[BiO BB] Substitution matrices vs HMM

Iddo idoerg at burnham.org
Fri Oct 29 14:37:50 EDT 2004

Goel, Manisha wrote:

> Hi All,
> I was trying to develop an algorithm for describing/predicting a 
> pattern (e.g. transmembrane region, signal peptide etc) in protein 
> sequences.
> I want to derive this pattern from the multiple sequence alignments.
> But I was wondering if I should use substitution matrices or HMMs to 
> describe/represent these patterns.
> Are there any definite advantages of using one over the other ? Does 
> the choice depend on what I am trying to define ?
> Can somebody please direct me to relevant literature or suggest 
> something from personal experience ?
> Thanks in advance,
> Manisha Goel

Judging by the wording of your question, you should read up a bit more 
on sequence analysis before you go and try this. Substitution matrices 
are NxN matrices describing the probability of substitution of one 
alphabet letter by another (in the case of proteins, each letter 
normally represents an amino acid, hence N=20). They are not a tool for 
pattern detection, they are used for sequence alignment.

You may want to think of positional specific score matrices (PSSMs). 
Those are LxN sized matrices generated from multiple alignments. Where L 
is the length of the protein (or the part of the protein you wish to 
investigate), and N is the number of letters in your alphabet (again, 
with proteins N=20, usually).
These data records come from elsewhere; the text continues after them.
-- ==== Sys2Proof/Laws/KeepsHuvas.lean ====
section
/-! SUPPORT. That the Huvas, its commands, the host, registers and power keep the queue of waiting commands and the canonical form of the two memories. -/

set_option linter.unusedSimpArgs false
set_option linter.unusedTactic false

namespace Sys2Proof.Machine

variable {pq : List Instr}

theorem State.huvasWrite_keeps {s : State} {cpa : Nat} {w : TWord} (hk : Keeps pq s) :
    Keeps pq (State.huvasWrite s cpa w) := by
  unfold State.huvasWrite
  with_reducible
    repeat' (first
      | assumption | apply OptKeeps.getD | apply State.regWrite_keeps)

theorem execRulingEntryWrite_keeps {w : TWord} {s : State} (hk : Keeps pq s) :
    OutKeeps pq (execRulingEntryWrite w s) := by
  unfold execRulingEntryWrite
  with_reducible
    repeat' (first
      | assumption | apply guarded_keeps | apply State.huvasWrite_keeps | (intro _ _; beta_reduce))

theorem execVtSlotWrite_keeps {w : TWord} {s : State} (hk : Keeps pq s) :
    OutKeeps pq (execVtSlotWrite w s) := by
  unfold execVtSlotWrite
  with_reducible
    repeat' (first
      | assumption | apply guarded_keeps | apply State.huvasWrite_keeps | (intro _ _; beta_reduce))

theorem execPxRecordWrite_keeps {w : TWord} {s : State} (hk : Keeps pq s) :
    OutKeeps pq (execPxRecordWrite w s) := by
  unfold execPxRecordWrite
  with_reducible
    repeat' (first
      | assumption | apply guarded_keeps | apply State.huvasWrite_keeps | (intro _ _; beta_reduce))

theorem execPtRecordWrite_keeps {w : TWord} {s : State} (hk : Keeps pq s) :
    OutKeeps pq (execPtRecordWrite w s) := by
  unfold execPtRecordWrite
  with_reducible
    repeat' (first
      | assumption | apply guarded_keeps | apply State.huvasWrite_keeps | (intro _ _; beta_reduce))

theorem execFolioSwitchWrite_keeps {w : TWord} {s : State} (hk : Keeps pq s) :
    OutKeeps pq (execFolioSwitchWrite w s) := by
  unfold execFolioSwitchWrite
  with_reducible
    repeat' (first
      | assumption | apply guarded_keeps | apply State.huvasWrite_keeps | (intro _ _; beta_reduce))

theorem execMmuInvAll_keeps {p : PenN} {s : State} (hk : Keeps pq s) :
    OutKeeps pq (execMmuInvAll p s) := by
  unfold execMmuInvAll
  with_reducible
    repeat' (first
      | assumption | apply guarded_keeps | apply State.huvasWrite_keeps | (intro _ _; beta_reduce))

theorem execMmuLslotLoad_keeps {p : PenN} {slots : BitVec 8} {s : State} (hk : Keeps pq s) :
    OutKeeps pq (execMmuLslotLoad p slots s) := by
  unfold execMmuLslotLoad
  with_reducible
    repeat' (first
      | assumption | apply guarded_keeps | apply State.huvasWrite_keeps | (intro _ _; beta_reduce))

theorem execHuvEqPop_keeps {s : State} (hk : Keeps pq s) :
    OutKeeps pq (execHuvEqPop s) := by
  unfold execHuvEqPop
  with_reducible
    repeat' (first
      | assumption | apply guarded_keeps | apply State.huvasWrite_keeps | (intro _ _; beta_reduce))

theorem execHifQpWrite_keeps {w : TWord} {s : State} (hk : Keeps pq s) :
    OutKeeps pq (execHifQpWrite w s) := by
  unfold execHifQpWrite
  with_reducible
    repeat' (first
      | assumption | apply guarded_keeps | apply State.huvasWrite_keeps | (intro _ _; beta_reduce))

theorem execTrcListWrite_keeps {w : TWord} {s : State} (hk : Keeps pq s) :
    OutKeeps pq (execTrcListWrite w s) := by
  unfold execTrcListWrite
  with_reducible
    repeat' (first
      | assumption | apply guarded_keeps | apply State.huvasWrite_keeps | (intro _ _; beta_reduce))

theorem execFeedDescWrite_keeps {w : TWord} {s : State} (hk : Keeps pq s) :
    OutKeeps pq (execFeedDescWrite w s) := by
  unfold execFeedDescWrite
  with_reducible
    repeat' (first
      | assumption | apply guarded_keeps | apply State.huvasWrite_keeps | (intro _ _; beta_reduce))

theorem execDomainRequestWrite_keeps {other : Bool} {w : TWord} {s : State} (hk : Keeps pq s) :
    OutKeeps pq (execDomainRequestWrite other w s) := by
  unfold execDomainRequestWrite
  with_reducible
    repeat' (first
      | assumption | apply guarded_keeps | apply State.huvasWrite_keeps | split | (intro _ _; beta_reduce))

theorem State.huvasFabric_keeps {s : State} {cpa : Nat} (hk : Keeps pq s) :
    Keeps pq (State.huvasFabric s cpa) := by
  unfold State.huvasFabric
  with_reducible
    repeat' (first
      | assumption | apply State.raise_keeps)

theorem execRegisterWrite_keeps {cpa : BitVec 48} {w : TWord} {crcTwice : Bool} {same : Word} {s : State}
    (hk : Keeps pq s) :
    OutKeeps pq (execRegisterWrite cpa w crcTwice same s) := by
  unfold execRegisterWrite
  with_reducible
    repeat' (first
      | assumption | apply guarded_keeps | apply State.huvasFabric_keeps | apply State.huvasWrite_keeps | split
      | (intro _ _; beta_reduce))

theorem execRegisterReadClear_keeps {cpa : BitVec 48} {crcTwice : Bool} {same : Word} {s : State} (hk : Keeps pq s) :
    OutKeeps pq (execRegisterReadClear cpa crcTwice same s) := by
  unfold execRegisterReadClear
  with_reducible
    repeat' (first
      | assumption | apply guarded_keeps | apply State.huvasFabric_keeps | apply State.regClear_keeps | split
      | (intro _ _; beta_reduce))

theorem execSubmissionRequest_keeps {p : PenN} {k : BitVec 8} {w : Word} {s : State} (hk : Keeps pq s) :
    OutKeeps pq (execSubmissionRequest p k w s) := by
  unfold execSubmissionRequest
  with_reducible
    repeat' (first
      | assumption | apply guarded_keeps | apply State.subPend_keeps | (intro _ _; beta_reduce))

theorem State.portMac_keeps {s : State} {m : Nat} (hk : Keeps pq s) :
    Keeps pq (State.portMac s m) := by
  unfold State.portMac
  with_reducible
    repeat' (first
      | assumption | apply State.modMac_keeps | apply keeps_ite)

theorem State.portCan_keeps {s : State} {c : Nat} (hk : Keeps pq s) :
    Keeps pq (State.portCan s c) := by
  unfold State.portCan
  with_reducible
    repeat' (first
      | assumption | apply State.modCan_keeps)

theorem State.portCluster_keeps {s : State} (hk : Keeps pq s) :
    Keeps pq (State.portCluster s) := by
  unfold State.portCluster
  with_reducible
    repeat' (first
      | assumption | apply State.forAll_keeps | apply State.portCan_keeps | apply keeps_ite
      | simp only [keeps_mk, keeps_eta] | (intro _ _ _; beta_reduce))

theorem State.setDomain_keeps {s : State} {d : Domain} {v : Bool} (hk : Keeps pq s) :
    Keeps pq (State.setDomain s d v) := by
  unfold State.setDomain
  with_reducible
    repeat' (first
      | assumption | simp only [keeps_mk, keeps_eta] | split)

theorem State.endMarchOf_keeps {s : State} {p : Option Nat} {code : Nat} (hk : Keeps pq s) :
    Keeps pq (State.endMarchOf s p code) := by
  unfold State.endMarchOf
  with_reducible
    repeat' (first
      | assumption | apply State.endMarch_keeps | apply keeps_ite | split)

theorem State.penDown_keeps {s : State} {p : Nat} (hk : Keeps pq s) :
    Keeps pq (State.penDown s p) := by
  unfold State.penDown
  with_reducible
    repeat' (first
      | assumption | apply State.freeBlotter_keeps | apply State.killRun_keeps | apply State.killEnding_keeps
      | apply State.modPen_keeps | apply State.endMarchOf_keeps | apply State.mirrorAfterLoss_keeps | apply keeps_ite)

theorem State.macDown_keeps {s : State} {m : Nat} (hk : Keeps pq s) :
    Keeps pq (State.macDown s m) := by
  unfold State.macDown
  with_reducible
    repeat' (first
      | assumption | apply State.ethDown_keeps | apply State.ethWithdraw_keeps | apply keeps_ite
      | simp only [keeps_mk, keeps_eta])

theorem State.clusterDown_keeps {s : State} (hk : Keeps pq s) :
    Keeps pq (State.clusterDown s) := by
  unfold State.clusterDown
  with_reducible
    repeat' (first
      | assumption | apply State.forAll_keeps | apply State.canWithdraw_keeps | simp only [keeps_mk, keeps_eta]
      | (intro _ _ _; beta_reduce))

theorem State.blotterDown_keeps {s : State} (hk : Keeps pq s) :
    Keeps pq (State.blotterDown s) := by
  unfold State.blotterDown
  with_reducible
    repeat' (first
      | assumption | apply State.forAll_keeps | apply State.passEnd_keeps | apply State.endMarchOf_keeps
      | apply State.untested_keeps | apply keeps_ite | (intro _ _ _; beta_reduce))

theorem State.securityDown_keeps {s : State} (hk : Keeps pq s) :
    Keeps pq (State.securityDown s) := by
  unfold State.securityDown
  with_reducible
    repeat' (first
      | assumption | simp only [keeps_mk, keeps_eta])

theorem State.passDown_keeps {s : State} {d : Domain} (hk : Keeps pq s) :
    Keeps pq (State.passDown s d) := by
  unfold State.passDown
  with_reducible
    repeat' (first
      | assumption | apply State.passEnd_keeps | apply keeps_ite)

theorem State.switchOff_keeps {s : State} {d : Domain} (hk : Keeps pq s) :
    Keeps pq (State.switchOff s d) := by
  unfold State.switchOff
  with_reducible
    repeat' (first
      | assumption | apply State.setDomain_keeps | apply State.passDown_keeps | apply State.penDown_keeps
      | apply State.macDown_keeps | apply State.clusterDown_keeps | apply State.blotterDown_keeps
      | apply State.securityDown_keeps | apply keeps_ite | simp only [keeps_mk, keeps_eta] | split)

theorem State.switchOn_keeps {s : State} {d : Domain} (hk : Keeps pq s) :
    Keeps pq (State.switchOn s d) := by
  unfold State.switchOn
  with_reducible
    repeat' (first
      | assumption | apply State.modPen_keeps | apply State.setDomain_keeps | apply State.modRsv_keeps
      | apply State.portMac_keeps | apply State.portCluster_keeps | apply keeps_ite | simp only [keeps_mk, keeps_eta]
      | split)

theorem State.popRequest_keeps {s : State} (hk : Keeps pq s) :
    Keeps pq (State.popRequest s) := by
  unfold State.popRequest
  with_reducible
    repeat' (first
      | assumption | simp only [keeps_mk, keeps_eta])

theorem execDomainSwitchOff_keeps {d : Domain} {s : State} (hk : Keeps pq s) :
    OutKeeps pq (execDomainSwitchOff d s) := by
  unfold execDomainSwitchOff
  with_reducible
    repeat' (first
      | assumption | apply guarded_keeps | apply State.powerDone_keeps | apply State.switchOff_keeps
      | apply State.popRequest_keeps | (intro _ _; beta_reduce))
Each entry in the matrix is the 
probability of the amino acid appearing in that particular position in a 
multiple alignment. So given a set of known good multiple alignements, 
you can generate a PSSM for those. From the PSSM you can generate a 
*profile*, which is the same LxN size matrix, with each cell being some 
sort of transformation of the raw value in the PSSM. (I'm being a bit 
superficial here). You can then use the profile to fish out new sequence 
from a database of sequences, or from a database of profiles.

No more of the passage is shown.